But as someone who actually knows [some flavours of] regex fairly well, what I would really like, is a reference that covers all the subtle differences between the various regex engines, along with community-managed documentation (perhaps wiki pages) of which applications & API versions use which flavour of regex.
For example, the other day I wanted to run a find on my NAS. I needed to use a regex, but the Busybox version of find doesn't support the iregex option, so all expressions are case-sensitive. With some googling, I was able to find out that the default regex type is Emacs, but I wasn't able to find either a good reference for exactly what Emacs regex does and doesn't support, nor any information about how to set the "i" flag. In the end I had to manually convert every character into a class (like [aA] for "a") which was tedious, but quicker than trying to find a better solution or resorting to grep.
A related, annoyingly common pattern is that the documentation for `find` states that `--regex` specifies a regex, but it does not state which flavour of regex. The documentation for certain versions of `find`, which support alternative engines, note that the default is Emacs. From this I was able to infer (perhaps wrongly) that the Busybox `find` uses Emacs-flavoured regex, but ultimate I still had to resort to some trial-and-error. This problem is all too common in API documentation.
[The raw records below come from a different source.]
-- ==== Sys2Proof/Syntax.lean ====
section
/-!
DEFINITION. The commands the block takes: one constructor per row of spec/opcode_table.json, and the types of their
operands. The table gives its rows no operands; what each command carries is the model's reading (log entry 16).
-/
namespace Sys2Proof

/-- The path an operator access arrives on, or the session of a tenant access (02 R43). -/
inductive Path where
  | can | spi | svc
  | house (sess : Nat)
  | tenant (sess : Nat)
  deriving DecidableEq, Repr

/-- An SDO initiate-download request: expedited data, or the announced size of a segmented or block transfer
(02 R55, CiA 301). -/
structure SdoInit where
  index : Nat
  sub : Nat
  expedited : Bool
  block : Bool
  size : Option Nat
  data : Bytes
  deriving DecidableEq, Repr

/-- A segment of a segmented SDO transfer: a download segment, or an upload segment request (02 R56, CiA 301). -/
inductive SdoSeg where
  | down (toggle : Bool) (last : Bool) (data : Bytes)
  | up (toggle : Bool)
  deriving DecidableEq, Repr

/-- A message of an SDO block transfer: a download segment, the end of a download, the start of an upload, the
answer to an upload block (last sequence number received and next block size), the end of an upload (02 R57, CiA
301). -/
inductive SdoBlock where
  | down (seqno : Nat) (last : Bool) (data : Bytes)
  | downEnd (unused : Nat)
  | upStart
  | upAck (ackseq : Nat) (blksize : Nat)
  | upEnd
  deriving DecidableEq, Repr

/-- The header of a received Nerquelu message, with whether its GCM tag verifies (03 R96; log entry 15). -/
structure NqHeader where
  sender : Nat
  epoch : Word
  seq : Nat
  tagOk : Bool
  deriving DecidableEq, Repr

/-- What a lock request or lock answer message says (03 R103; log entry 17). -/
structure LockMsg where
  lock : Nat
  op : Nat
  member : Nat
  sess : Nat
  tenant : Nat
  epoch : Word
  status : Word
  state : Nat
  afterBreak : Bool
  deriving DecidableEq, Repr

/-- A PLL of the table Clocks and their sources (01 R29). -/
inductive PllId where
  | core | upstream | pcie
  | gallery (g : Nat)
  | gen1 (w : Nat)
  | gen2 (w : Nat)
  deriving DecidableEq, Repr

/-- The UDP checksum of a received frame: absent (0), right or wrong (04 R119). -/
inductive UdpCheck where
  | zero | good | bad
  deriving DecidableEq, Repr

/-- How a frame reached the hub: the upstream link it came on, its IP destination, UDP destination port and checksum, and the address
and port it came from (04 R118, R119). -/
structure Arrival where
  link : Nat
  dst : Bytes
  port : Nat
  check : UdpCheck
  src : Bytes
  srcPort : Nat
  deriving DecidableEq, Repr

/-- How a PTP message reached the hub: link, domain and UDP port (04 R133, R134). -/
structure PtpVia where
  link : Nat
  domain : Nat
  port : Nat
  deriving DecidableEq, Repr

/-- A received Sync: how it came and the offset of hub time it measures, in ns (09 R256). -/
structure SyncMsg where
  via : PtpVia
  offset : Int
  deriving DecidableEq, Repr

/-- A received Delay_Resp: how it came and the path delay it completes, in ns (04 R133, 09 R256). -/
structure DelayMsg where
  via : PtpVia
  delay : Nat
  deriving DecidableEq, Repr

/-- A received Isaix frame under a session key: how it came, its header and SACK blocks, whether its GCM tag verifies under the
session's present key, and its plaintext, whose length is LENGTH (04 R121; log entry 15). -/
structure Frame where
  via : Arrival
  typ : Nat
  sess : Nat
  tenant : Nat
  version : Nat
  stalled : Bool
  retx : Bool
  ackValid : Bool
  seq : Nat
  sacks : List (Nat × Nat)
  ack : Nat
  window : Nat
  txc : Nat
  tsval : Word
  tsecr : Word
  tagOk : Bool
  payload : Bytes
  deriving DecidableEq, Repr

/-- A received open-exchange frame of SESSION 0xFFFF under a principal's transport key (05 R139, R142). -/
structure OpenFrame where
  via : Arrival
  typ : Nat
  version : Nat
  tsval : Word
  tenant : Nat
  txc : Nat
  tagOk : Bool
  payload : Bytes
  deriving DecidableEq, Repr

/-- The key of the frame that carries a RESET record: a session key, or the principal's transport key (05 R142). -/
inductive ResetKey where
  | session | transport
  deriving DecidableEq, Repr

/-- What training found on an upstream link: whether the two ends share an ability (04 R112, R114). -/
structure TrainReport where
  link : Nat
  common : Bool
  deriving DecidableEq, Repr

/-- A command record: the session that carried it, its accession number, deadline and body (05 R152, R153). -/
structure Rec where
  sess : Nat
  acc : Nat
  deadline : Nat
  body : Bytes
  deriving DecidableEq, Repr

/-- Speed codes (06 R166). -/
inductive Speed where
  | none | ls | fs | hs | gen1x1 | gen1x2 | gen2x1 | gen2x2
  deriving DecidableEq, Repr

/-- What is seen on a port's data pins (06 R168). -/
inductive ConnKind where
  | none | dPlus | dMinus | rxTerm
  deriving DecidableEq, Repr

/-- The bus below a port was idle for the L1 idle time: the baseline BESL its device advertises with LPM in its BOS descriptor,
none where it advertises no LPM (06 R196). -/
structure L1Idle where
  port : Nat
  besl : Option Nat
  deriving DecidableEq, Repr

/-- How a request of the Registrar to a device ended: the data of its data stage, a STALL, or a failure after the
edge replay budget (06 R177, R178, R188). -/
inductive ReqRes where
  | ok (data : Bytes)
  | stall
  | failed
  deriving DecidableEq, Repr

/-- A port status change of an external hub (06 R177, R180, R181). -/
inductive HubChange where
  | connect
  | resetDone (speed : Speed)
  | disconnect
  deriving DecidableEq, Repr

/-- How a transaction ended on the bus (07 R216, R218, R227, R228): bytes accepted by the device, an IN packet with its
toggle or sequence number, a handshake, an error, a device that sent beyond the expected length, or one that moves the pipe to a stream of its own selection. -/
inductive XactRes where
  | ack (bytes : Nat)
  | data (seq : Nat) (bytes : Bytes)
  | nak
  | nrdy
  | stall
  | error
  | babble
  | move (stream : Nat)
  deriving DecidableEq, Repr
Python flavor would probably be different than PCRE, which is probably different than JS flavor.
Even worse is that it might be too late to standardize all the regex flavors because there is already so much written in different regex flavors that it just costs too much for them to become obsolete in the future.
This is really demotivating.
1) Learn PCRE regex. 2) Try regex golf or cross words to learn PCRE regex. 3) Take the quiz on regex101.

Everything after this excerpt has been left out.